CWE-1429 Detail

The product has a hardware interface that silently discards operations in situations for which feedback would be security-relevant, such as the timely detection of failures or attacks.

While some systems intentionally withhold feedback as a security measure, this approach must be strictly controlled to ensure it does not obscure operational failures that require prompt detection and remediation. Without these essential confirmations, failures go undetected, increasing the risk of data loss, security vulnerabilities, and overall system instability. Even when withholding feedback is an intentional part of a security policy designed, for example, to prevent attackers from gleaning sensitive internal details, the absence of expected feedback becomes a critical weakness when it masks operational failures that require prompt detection and remediation.
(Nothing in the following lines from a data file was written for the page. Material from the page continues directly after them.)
/-- Component hashes are right. -/
def pkgHashes (p : List Byte) : Bool :=
  Config.sha256 ((p.drop 0x540).take 768) == (p.drop 0x28).take 32 &&
  (List.range (recNat p 0x1E 2)).all fun i =>
    let (_, o, l, _) := pkgComp p i
    Config.sha256 ((p.drop o).take l) == ((p.drop (0x540 + 48 * i + 16)).take 32)

/-- The checks of R591 in their order; `none` when the package is valid. -/
def State.pkgCheck (s : State) (p : List Byte) : Option (Status × Nat) :=
  let slot := recNat p 0x1D 1
  let key := (p.drop 0x380).take 388
  let bind := (p.drop 0xC).take 16
  if !pkgFormat p then some (.cfgerr, 0x10)
  else if recNat p 8 4 ≠ 0x489600A1 then some (.denied, 0x11)
  else if !bind.all (· == 0) && bind != s.uidBytes then some (.denied, 0x11)
  else if decide (7 < slot) || keyEmpty (s.keySlot slot) || Config.sha256 key != s.keySlot slot || !pkgContents p then
    some (.denied, 0x12)
  else if !Config.rsaVerify key (p.take 512) ((p.drop 0x200).take 384) then some (.denied, 0x13)
  else if 64 < recNat p 0x1C 1 ∨ recNat p 0x1C 1 < s.bhr.otpSv then some (.denied, 0x14)
  else if !pkgHashes p then some (.denied, 0x15)
  else none

/-- A package that fails is recorded (R591). `which` is 0 for the Chozia package. -/
def Run.imageFail (r : Run s₀) (slot which : Nat) (st : Status) (cause : Nat) : Run s₀ :=
  (r.flag Reg.bhrEvstat 6).log 0x0003 2 [slot, which, st.code, cause, 0]

/-- A package of kind `which` (0 Chozia, 1 builder) is checked, and its failure recorded. -/
def Run.pkgJudge (r : Run s₀) (slot which : Nat) (p : List Byte) : Run s₀ × Option (Status × Nat) :=
  let c := match r.s.pkgCheck p with
    | some x => some x
    | none => if (recNat p 0x1D 1 < 4) = (which = 0) then none else some (.denied, 0x12)
  match c with
  | none => (r, none)
  | some (st, cause) => (r.imageFail slot which st cause, some (st, cause))

/-- A slot is checked (R591, "Boot and load"): none when it is valid, else the first failure. -/
def Run.slotJudge (r : Run s₀) (b : Nat) : Run s₀ × Option (Status × Nat) :=
  if !r.s.recOk b ∨ r.s.bhr.badSlot = some b then (r, some (.cfgerr, 0x10))
  else
    let (r, c) := r.pkgJudge b 0 (r.s.slotPkg b 0)
    match c with
    | some x => (r, some x)
    | none => if recNat (r.s.slotRec b) 32 8 = 0 then (r, none) else r.pkgJudge b 1 (r.s.slotPkg b 1)

/-- A slot is valid as it stands. -/
def State.slotOk (s : State) (b : Nat) : Bool :=
  s.recOk b && (s.pkgCheck (s.slotPkg b 0)).isNone && decide (recNat (s.slotPkg b 0) 0x1D 1 < 4) &&
  (recNat (s.slotRec b) 32 8 == 0 || ((s.pkgCheck (s.slotPkg b 1)).isNone && decide (4 ≤ recNat (s.slotPkg b 1) 0x1D 1)))

/-- Security versions and build numbers of a slot's packages, 0 for none. -/
def State.slotVersions (s : State) (b : Nat) : List Nat :=
  let v (w : Nat) : List Nat :=
    if recNat (s.slotRec b) (16 + 16 * w) 8 = 0 then [0, 0]
    else [recNat (s.slotPkg b w) 0x1C 1, recNat (s.slotPkg b w) 0x48 4]
  match v 0, v 1 with
  | [a, x], [c, y] => [a, c, x, y]
  | _, _ => []

/-- The slot booted, and the slot that may be written: the other one, or A under Fawn (R601). -/
def State.fawn (s : State) : Bool := s.rb Reg.bhrStat 27
def State.bootSlot (s : State) : Nat := s.rf Reg.bhrBoot 31 31
def State.spareSlot (s : State) : Nat := if s.fawn then 0 else 1 - s.bootSlot

/-- A slot is activated: `slot_seq` one above the other slot's, a trial count of 0, not yet confirmed (R608). -/
def Run.slotActivate (r : Run s₀) (b : Nat) : Run s₀ :=
  let r := r.slotSetSeq b (r.s.slotSeq (1 - b) + 1)
  r.mapBhr fun x => { x with trials := tset 0 b 0 x.trials, confirmed := tset false b false x.confirmed }

/-! ## BOOT and LOAD (R593, R594, R597) -/

/-- The preferred slot: the valid record with the higher `slot_seq` (R593). -/
def State.preferred (s : State) : Nat :=
  match s.recOk 0, s.recOk 1 with
  | true, true => if s.slotSeq 0 < s.slotSeq 1 then 1 else 0
  | false, true => 1
  | _, _ => 0

/-- A BOOT record (R586). -/
def Run.bootRecord (r : Run s₀) (slot : Nat) (versions : List Nat) : Run s₀ :=
  r.log 0x0002 0 (slot :: versions ++ [r.s.bhr.otpSv])

/-- Neither slot is valid: Fawn runs in RECOVERY and brings up the Herd ports (R597). -/
def Run.fawnStart (r : Run s₀) : Run s₀ :=
  let r := ((r.mapBhr fun x => { x with badSlot := none }).wb Reg.bhrStat 27 true).bootRecord 0xFF [0, 0, 0, 0]
  (r.nodeTo .recovery .noImage).herdStart

/-- The node boots from a slot (R593): trial count, `fallback`, BHR_BOOT, the BOOT record, LOAD. -/
def Run.bootFrom (r : Run s₀) (b pref cause : Nat) : Run s₀ :=
  let x := r.s.bhr
  let conf := tget false b x.confirmed
  let trial := tget 0 b x.trials + (if b = pref ∧ !conf then 1 else 0)
  let r := r.mapBhr fun x => { x with trials := tset 0 b trial x.trials, badSlot := none }
  let fb := decide (b ≠ pref)
  let r := r.wr Reg.bhrBoot (b <<< 31 + b2n fb <<< 30 + b2n conf <<< 29 + min trial 3 <<< 16 + (if fb then cause else 0))
  let r := r.when fb fun r => r.flag Reg.bhrEvstat 5
  (r.bootRecord b (r.s.slotVersions b)).nodeTo .load .imagesOk
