-- ==== Sys2Proof/Machine/Capt.lean ====
section
/-!
DEFINITION. Recording and triggers (12_capture.md, R450 to R477).
-/
namespace Sys2Proof.Machine

variable {s₀ : State}

/-! ## Sessions (R450 to R452, R462) -/

/-- A session enters DONE or OFF: `capt_mask` is cleared in every listed signal (R452). -/
def Run.csMaskOff (r : Run s₀) (n : Nat) : Run s₀ :=
  r.each (r.s.cs n).list fun r i =>
    let g := r.s.sigRec i
    if bit g.captMask n then r.setSig i { g with captMask := g.captMask - 2 ^ n } else r

/-- A START that is still at work ends, with a failure where the session has met one (R451, R460). -/
def Run.csStarted (r : Run s₀) (n : Nat) (st : Status) : Run s₀ :=
  match (r.s.cs n).startOp with
  | none => r
  | some id => (r.setCs n { r.s.cs n with startOp := none, todo := [] }).opFinId id st 0 []

/-- A session ends in DONE with an end status (R460, R462, R463). -/
def Run.csDone (r : Run s₀) (n : Nat) (st : Status) : Run s₀ :=
  let r := r.csStarted n (if st = .fault then .fault else .ok)
  let r := (r.csMaskOff n).csTo n 4
  let r := r.wf (Reg.captSStat n) 23 16 st.code
  let x := r.s.cs n
  (r.setCs n { x with queue := [], heldMark := none, heldTrig := [], gapCount := 0, wins := [], postLeft := none }).flag
    Reg.captEvstat 0

/-- P_eff and K of R462, with W slots written before the trigger. -/
def State.csPost (s : State) (n : Nat) : Nat := min (s.rf (Reg.captSPostAct n) 27 0) (s.csSize n - 4)
def State.csPre (s : State) (n w : Nat) : Nat :=
  min (min (s.rf (Reg.captSPreAct n) 27 0) w) (s.csSize n - 4 - s.csPost n)

/-- The retained region of a RING session is complete (R462). -/
def Run.csComplete (r : Run s₀) (n : Nat) : Run s₀ :=
  match (r.s.cs n).trigAt with
  | none => r
  | some (slot, w) =>
    let p := r.s.csPost n
    let k := r.s.csPre n w
    let size := max 1 (r.s.csSize n)
    let st : Status :=
      if p < r.s.rf (Reg.captSPostAct n) 27 0 ∨ k < min (r.s.rf (Reg.captSPreAct n) 27 0) w then .trunc
      else if (r.s.cs n).lost then .lost else .ok
    let r := (r.wr (Reg.captSFirst n) ((slot + size - k % size) % size)).wr (Reg.captSCount n) (k + 4 + p)
    r.csDone n st

/-- Fill level of a STREAM ring above `hiwat` percent (R463). -/
def Run.csLevel (r : Run s₀) (n : Nat) : Run s₀ :=
  let size := max 1 (r.s.csSize n)
  let fill := (r.s.rf (Reg.captSWr n) 27 0 + size - r.s.rf (Reg.captSRd n) 27 0 % size) % size
  let high := r.s.csStream n && decide (r.s.rf (Reg.captSHerdAct n) 22 16 * size < fill * 100)
  let was := (r.s.cs n).high
  let r := r.setCs n { r.s.cs n with high := high }
  if high && !was then r.flag Reg.captEvstat 6 else r

/-- START handles its listed signals in order, while the session's queue has room: one access sets the bit in `capt_mask`
and reads entry 0 (R451, R458). -/
def Run.csInit (r : Run s₀) (n : Nat) : List Nat → Run s₀
  | [] => r.csStarted n .ok
  | i :: t =>
    if (r.s.cs n).held || !r.s.csRoom n 1 then r.setCs n { r.s.cs n with todo := i :: t }
    else
      let r := r.sigMeet i
      let g := r.s.sigRec i
      let r := r.when g.defined fun r => r.setSig i { g with captMask := g.captMask ||| 2 ^ n }
      let r := match g.hist.head? with
        | none => r
        | some e => r.csPut n [⟨b2n (bit (r.s.ts64 e.stamp) 32) <<< 27 + 1 <<< 25 + i, e.stamp, e.val, 0⟩]
      r.csInit n t

/-- Space has come: what was held follows (R459), then what START has still to write (R451). -/
def Run.csSpace (r : Run s₀) (n : Nat) : Run s₀ :=
  let r := r.csFlush n
  if (r.s.cs n).startOp.isSome then r.csInit n (r.s.cs n).todo else r

/-- CAPT_RECORD_WRITE: the Mesh serves the next record of a session's queue (R458 to R463). -/
def execCaptRecordWrite (n : Nat) (s : State) : Out :=
  let r := Run.start s
  let x := s.cs n
  match x.queue with
  | [] => r.done
  | q :: rest =>
    if !s.csRuns n || s.csFull n then r.done
    else
      let wr := s.rf (Reg.captSWr n) 27 0
      let a := s.rget64 (Reg.captSBaseLoAct n) (Reg.captSBaseHiAct n) + 12 * wr
      let (r, st) := r.memWrite 4 a (wordsLE [q.w0, q.w1, q.w2])
      if st ≠ .ok then ((r.csDone n .fault).flag Reg.captEvstat 7).done
      else
        let r := r.wr (Reg.captSWr n) ((wr + 1) % max 1 (s.csSize n))
        let x := r.s.cs n
        let x := { x with queue := rest, written := x.written + 1
                          trigAt := if q.mark = 1 then some (wr, x.written) else x.trigAt
                          postLeft := if q.mark = 2 then some (s.csPost n) else x.postLeft.map (· - 1) }
        let r := ((r.setCs n x).csSpace n).csLevel n
        (if !s.csStream n && x.postLeft == some 0 then r.csComplete n else r).done

/-- CAPT_RD_WRITE: the reader frees slots of a STREAM ring; a value at or above S is refused (R463). -/
def Run.captRd (r : Run s₀) (n v : Nat) : Run s₀ :=
  let v := v % 2 ^ 28
  if r.s.csSize n ≤ v then r.flag Reg.captEvstat 8
  else ((r.wr (Reg.captSRd n) v).csSpace n).csLevel n

def execCaptRdWrite (n : Nat) (v : Word) (s : State) : Out := ((Run.start s).captRd n v.toNat).done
For instance, certain encryption algorithms always return ciphertext regardless of errors to prevent attackers from gaining insight into internal state details. However, if such an algorithm fails to generate the expected ciphertext and provides no error feedback, the system cannot distinguish between a legitimate output and a malfunction. This can lead to undetected cryptographic failures, potentially compromising data security and system reliability. Without proper notification, a critical failure might remain hidden, undermining both the reliability and security of the process.

Therefore, this weakness captures issues across various hardware interfaces where operations are discarded without any feedback, error handling, or logging. Such omissions can lead to data loss, security vulnerabilities, and system instability, with potential impacts ranging from minor to catastrophic.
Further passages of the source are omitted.